• [Given records]

-- ==== Sys2Proof/Machine/Init.lean ====
section
/-! DEFINITION. INIT (44_engine_commands.md R280 to R285). -/

namespace Sys2Proof.Machine

/-- hop = N - O of a configuration. -/
def cfgHop (q : CfgRegs) : Nat := q.fftSize.toNat - q.overlap.toNat

/-- `valid`: conditions (a) to (h) of 44_engine_commands.md R282 step 2. -/
def configValid (b : Build) (q : CfgRegs) : Bool :=
  decide (q.channels ≠ 0#8) &&
  b.supports q.fftSize.toNat &&
  decide (q.overlap.toNat < q.fftSize.toNat) &&
  (decide (1 ≤ q.block.toNat) && decide (q.block.toNat ≤ b.bMax)) &&
  (decide (1 ≤ streamsIn q.streams) && decide (streamsIn q.streams ≤ b.inMax) &&
    decide (1 ≤ streamsOut q.streams) && decide (streamsOut q.streams ≤ b.outMax)) &&
  decide (q.window = 0#8 ∨ q.window = 1#8) &&
  decide (streamsMode q.streams ≠ .reserved) &&
  decide (streamsMode q.streams = .inplace → streamsIn q.streams = 1 ∧ streamsOut q.streams = 1)

/-- INIT_FAIL(code) but for its completion (44_engine_commands.md R285). -/
def initFailed (code : InitResult) (s : State) : State :=
  { s with
    seq := .uninit, act := ActRegs.zero, inIx := RingIx.zero, outIx := RingIx.zero,
    frameCount := 0#32, lastFrames := 0#32, underflow := false, faultCode := .none,
    initResult := code }

/-- The completion of a failed INIT: INITERR and DONE (44_engine_commands.md R285). -/
def completeFailed (s : State) : State :=
  completeCmd { s with sticky := { s.sticky with initErr := true } }

/-- INIT_FAIL(code) (44_engine_commands.md R285). -/
def failInit (code : InitResult) (s : State) : State := piece (initFailed code) noWords completeFailed s

/-- The active configuration INIT_COMMIT latches; RING_REBUILD gives LATENCY, IN_CAP and OUT_CAP their
values (44_engine_commands.md R284). -/
def latchedConfig (q : CfgRegs) (a : ActRegs) : ActRegs :=
  { a with
    fftSize := q.fftSize, windowSize := q.fftSize, overlap := q.overlap, hop := wordOfNat (cfgHop q),
    block := q.block, channels := q.channels, window := q.window, streams := q.streams,
    spectrumSize := wordOfNat (q.fftSize.toNat / 2 + 1) }

/-- The rest of INIT_COMMIT's effect: tails and spectra `+0.0`, counters and status
(44_engine_commands.md R284). -/
def initClear (s : State) : State :=
  { s with
    tail := .filled posZero, mem := (s.mem.zeroRegion .specIn).zeroRegion .specOut,
    frameCount := 0#32, lastFrames := 0#32, underflow := false, faultCode := .none,
    initResult := .ok, seq := .ready }

/-- INIT_COMMIT until the input rings are cleared (44_engine_commands.md R284). -/
def beginCommit (q : CfgRegs) (s : State) : State := orbClear { s with act := latchedConfig q s.act }

/-- The rest of INIT_COMMIT's effect (44_engine_commands.md R284). -/
def finishCommit (s : State) : State := initClear (finishRebuild s)

/-- INIT_COMMIT but for its completion (44_engine_commands.md R284). -/
def initCommit (q : CfgRegs) (s : State) : State := finishCommit (beginCommit q s)

/-- Step 4 of INIT: the window tables and COLA, with fresh draws (44_engine_commands.md R282). -/
def buildTables (q : CfgRegs) (s : State) : State :=
  buildCola q.fftSize.toNat (cfgHop q) (buildWindows q.window q.fftSize.toNat (freshDraws s))

/-- Step 6 and INIT_COMMIT (44_engine_commands.md R280). -/
def initFinish (q : CfgRegs) (s : State) : State :=
  piece (buildEffsyn q.fftSize.toNat (cfgHop q)) (wholeRegions [.effsyn])
    (piece (beginCommit q) noWords
      (piece finishCommit (wholeRegions [.specIn, .specOut]) completeCmd)) s

/-- Step 5 (44_engine_commands.md R280). -/
def initValidate (q : CfgRegs) (s : State) : State :=
  if colaValid (cfgHop q) s then initFinish q s else failInit .windowInvalid s

/-- Steps 2 to 4 (44_engine_commands.md R280, R281): the first failing step decides the error. -/
def initChecked (q : CfgRegs) (s : State) : State :=
  if !configValid s.build q then failInit .configInvalid s
  else if !s.adapterOk then failInit .fftInitFailed s
  else piece (buildTables q) (wholeRegions [.actA, .actS, .cola]) (initValidate q) s

/-- INIT after acceptance: CFG_* are sampled at acceptance (44_engine_commands.md R282 step 1). -/
def runInit (s : State) : State := atPoint (initChecked s.cfg) (acceptCmd s)

/-- INIT (44_engine_commands.md R280). -/
def execInit (arg : Nat) (s : State) : Host.Outcome State Fault Refusal := guarded (.init arg) runInit s

end Sys2Proof.Machine
end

• [Directions for this task] Start at the first line of the data above. Stop after the line containing "decide (q.channels ≠ 0#8) &&", reproducing each line exactly and adding nothing.

• [Task solution]
-- ==== Sys2Proof/Machine/Init.lean ====
section
/-! DEFINITION. INIT (44_engine_commands.md R280 to R285). -/

namespace Sys2Proof.Machine

/-- hop = N - O of a configuration. -/
def cfgHop (q : CfgRegs) : Nat := q.fftSize.toNat - q.overlap.toNat

/-- `valid`: conditions (a) to (h) of 44_engine_commands.md R282 step 2. -/
def configValid (b : Build) (q : CfgRegs) : Bool :=
  decide (q.channels ≠ 0#8) &&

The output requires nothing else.